Figure 3 describes the misclassification rate in both the derivation and validation sample at each of the 100 iterations of the classification algorithm. Figure 3 consists of four panels, one for each of the base classifiers employed. Several results are worth noting. First, the misclassification rate in the derivation sample tended to decrease as the iteration number increased. Furthermore, the rate of decrease was greater when the depth of the classification tree used as the base classifier increased. However, the misclassification rate in the validation sample tended to either attain a plateau after approximately 40 iterations or to increase modestly from this point onwards. Second, the misclassification rate in the derivation sample tended to decrease as the depth of the base classifier increased. Third, the discordance between the misclassification rate in the derivation sample and that in the validation sample increased as the depth of the base classifier increased. When the depth of the base classifier was four, the discordance in misclassification rates between the two samples was particularly pronounced between iterations 50 and 100.

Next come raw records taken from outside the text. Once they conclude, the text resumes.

-- ==== Sys2Proof/Laws/KeepsAttention.lean ====
section
/-!
SUPPORT. Which parts of the device the operations of Machine/Attention.lean may change.
-/
namespace Sys2Proof.Machine

theorem Dev.recordIn_keeps (d : Dev) (k : Nat) (f : Nat) : d.KeepsBut [.regs, .cricket, .massif] (Dev.recordIn d k f) := by
  unfold Dev.recordIn
  try dsimp only
  repeat' first | with_reducible apply Dev.KeepsBut.refl | with_reducible apply Dev.KeepsBut.then (Dev.exitFlags_keeps _ _ _) | with_reducible apply Dev.KeepsBut.then (Dev.tileOverflow_keeps _ _ _) | (with_reducible apply Dev.KeepsBut.foldl; intro _ _) | (with_reducible apply Dev.KeepsBut.foldl_snd; intro _ _) | split | decide | (with_reducible intro _) | (dsimp only)

theorem Dev.writePartial_keeps (d : Dev) (b : List Byte) (blk : Nat) (e : AttEntry) (h : Nat) (r : Nat) (s : AttRow) : d.KeepsBut [.regs, .mem, .dram, .cricket, .freeCtr] (Dev.writePartial d b blk e h r s) := by
  unfold Dev.writePartial
  try dsimp only
  repeat' first | with_reducible apply Dev.KeepsBut.refl | with_reducible apply Dev.KeepsBut.then (Dev.engWrite_keeps _ _ _ _) | (with_reducible apply Dev.KeepsBut.foldl; intro _ _) | (with_reducible apply Dev.KeepsBut.foldl_snd; intro _ _) | split | decide | (with_reducible intro _) | (dsimp only)

theorem Dev.writeAttTile_keeps (d : Dev) (b : List Byte) (blk : Nat) (k : Nat) (e : AttEntry) (h : Nat) (qt : Nat) (c : Nat) (rows : List (List (FVal × Bool))) : d.KeepsBut [.regs, .mem, .dram, .cricket, .massif, .freeCtr] (Dev.writeAttTile d b blk k e h qt c rows) := by
  unfold Dev.writeAttTile
  try dsimp only
  repeat' first | with_reducible apply Dev.KeepsBut.refl | with_reducible apply Dev.KeepsBut.then (Dev.engWrite_keeps _ _ _ _) | with_reducible apply Dev.KeepsBut.then (Dev.recordIn_keeps _ _ _) | (with_reducible apply Dev.KeepsBut.foldl; intro _ _) | (with_reducible apply Dev.KeepsBut.foldl_snd; intro _ _) | split | decide | (with_reducible intro _) | (dsimp only)

theorem Dev.attTile_keeps (d : Dev) (src : Dev) (b : List Byte) (blk : Nat) (k : Nat) (e : AttEntry) (h : Nat) (qt : Nat) : d.KeepsBut [.regs, .mem, .dram, .cricket, .massif, .freeCtr] (Dev.attTile d src b blk k e h qt) := by
  unfold Dev.attTile
  try dsimp only
  repeat' first | with_reducible apply Dev.KeepsBut.refl | with_reducible apply Dev.KeepsBut.then (Dev.recordIn_keeps _ _ _) | with_reducible apply Dev.KeepsBut.then (Dev.writePartial_keeps _ _ _ _ _ _ _) | with_reducible apply Dev.KeepsBut.then (Dev.writeAttTile_keeps _ _ _ _ _ _ _ _ _) | (with_reducible apply Dev.KeepsBut.foldl; intro _ _) | (with_reducible apply Dev.KeepsBut.foldl_snd; intro _ _) | split | decide | (with_reducible intro _) | (dsimp only)

theorem Dev.attPages_keeps (d : Dev) (b : List Byte) (es : List AttEntry) : d.KeepsBut [.regs] (Dev.attPages d b es) := by
  unfold Dev.attPages
  try dsimp only
  repeat' first | with_reducible apply Dev.KeepsBut.refl | with_reducible apply Dev.KeepsBut.then (Dev.countPlaced_keeps _ _ _) | (with_reducible apply Dev.KeepsBut.foldl; intro _ _) | (with_reducible apply Dev.KeepsBut.foldl_snd; intro _ _) | split | decide | (with_reducible intro _) | (dsimp only)

theorem Dev.attRun_keeps (d : Dev) (b : List Byte) (es : List AttEntry) : d.KeepsBut [.regs, .mem, .dram, .cricket, .massif, .freeCtr] (Dev.attRun d b es) := by
  unfold Dev.attRun
  try dsimp only
  repeat' first | with_reducible apply Dev.KeepsBut.refl | with_reducible apply Dev.KeepsBut.then (Dev.csOpen_keeps _ _ _ _) | with_reducible apply Dev.KeepsBut.then (Dev.attTile_keeps _ _ _ _ _ _ _ _) | (with_reducible apply Dev.KeepsBut.foldl; intro _ _) | (with_reducible apply Dev.KeepsBut.foldl_snd; intro _ _) | split | decide | (with_reducible intro _) | (dsimp only)

theorem Dev.appendRow_keeps (d : Dev) (b : List Byte) (blk : Nat) (e : AttEntry) (q : Nat) (h : Nat) (v : Nat) : d.KeepsBut [.regs, .mem, .dram, .cricket, .massif, .freeCtr] (Dev.appendRow d b blk e q h v) := by
  unfold Dev.appendRow
  try dsimp only
  repeat' first | with_reducible apply Dev.KeepsBut.refl | with_reducible apply Dev.KeepsBut.then (Dev.freshNat_keeps _) | with_reducible apply Dev.KeepsBut.then (Dev.engWrite_keeps _ _ _ _) | with_reducible apply Dev.KeepsBut.then (Dev.recordIn_keeps _ _ _) | (with_reducible apply Dev.KeepsBut.foldl; intro _ _) | (with_reducible apply Dev.KeepsBut.foldl_snd; intro _ _) | split | decide | (with_reducible intro _) | (dsimp only)

theorem Dev.appendRun_keeps (d : Dev) (b : List Byte) (es : List AttEntry) : d.KeepsBut [.regs, .mem, .dram, .cricket, .massif, .freeCtr] (Dev.appendRun d b es) := by
  unfold Dev.appendRun
  try dsimp only
  repeat' first | with_reducible apply Dev.KeepsBut.refl | with_reducible apply Dev.KeepsBut.then (Dev.appendRow_keeps _ _ _ _ _ _ _) | (with_reducible apply Dev.KeepsBut.foldl; intro _ _) | (with_reducible apply Dev.KeepsBut.foldl_snd; intro _ _) | split | decide | (with_reducible intro _) | (dsimp only)

theorem Dev.kvCommand_keeps (d : Dev) (op : Nat) : d.KeepsBut [.regs, .ascent, .mem, .dram, .cricket, .massif, .col, .freeCtr] (Dev.kvCommand d op) := by
  unfold Dev.kvCommand
  try dsimp only
  repeat' first | with_reducible apply Dev.KeepsBut.refl | with_reducible apply Dev.KeepsBut.then (Dev.countIssue_keeps _) | with_reducible apply Dev.KeepsBut.then (Dev.engRead_keeps _ _ _) | with_reducible apply Dev.KeepsBut.then (Dev.massifPop_keeps _) | with_reducible apply Dev.KeepsBut.then (Dev.massifFail_keeps _ _ _ _) | with_reducible apply Dev.KeepsBut.then (Dev.niCheck_keeps _ _) | with_reducible apply Dev.KeepsBut.then (Dev.countFold_keeps _ _ _ _) | with_reducible apply Dev.KeepsBut.then (Dev.stageCheck_keeps _ _) | with_reducible apply Dev.KeepsBut.then (Dev.colBusy_keeps _ _) | with_reducible apply Dev.KeepsBut.then (Dev.touchAll_keeps _ _) | with_reducible apply Dev.KeepsBut.then (Dev.listFail_keeps _ _ _ _) | with_reducible apply Dev.KeepsBut.then (Dev.attPages_keeps _ _ _) | with_reducible apply Dev.KeepsBut.then (Dev.attRun_keeps _ _ _) | with_reducible apply Dev.KeepsBut.then (Dev.appendRun_keeps _ _ _) | (with_reducible apply Dev.KeepsBut.foldl; intro _ _) | (with_reducible apply Dev.KeepsBut.foldl_snd; intro _ _) | with_reducible apply Dev.keeps_freeCtr | with_reducible apply Dev.keeps_massif | ((with_reducible apply Dev.keeps_mk_module); (case g => intro p hp; cases p <;> first | exact absurd hp (by decide) | rfl)) | ((with_reducible apply Dev.keeps_mk_bus); (case g => intro p hp; cases p <;> first | exact absurd hp (by decide) | rfl)) | ((with_reducible apply Dev.keeps_mk_power); (case g => intro p hp; cases p <;> first | exact absurd hp (by decide) | rfl)) | simp only [Dev.keeps_mk] | split | decide | (with_reducible intro _) | (dsimp only)

end Sys2Proof.Machine
end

Variable importance plots for each of the four boosted classification trees are described in Figure 4. The top left panel describes the variable importance plots when ‘stumps’ were used as the base classifier (classification trees of depth 1). Twelve of the covariates (gender, heart rate, pulmonary edema, cardiomegaly, diabetes, previous AMI, atrial fibrillation, peripheral arterial disease, cirrhosis, cancer, potassium, and left bundle branch block) had variable importance scores of zero, indicating that they were uninformative in predicting 30-day CHF mortality. Systolic blood pressure and urea were the two most important variables for predicting 30-day AMI mortality, followed by dementia and age. When the base classifier was modified to allow for greater depth, some of the variables than initially had no role in classification changed to having a modest importance in classification. Systolic blood pressure and age were each one of the five most important predictors in each of the four boosted classification trees. White blood count was one of the five most important predictors in three of the four boosted classification trees.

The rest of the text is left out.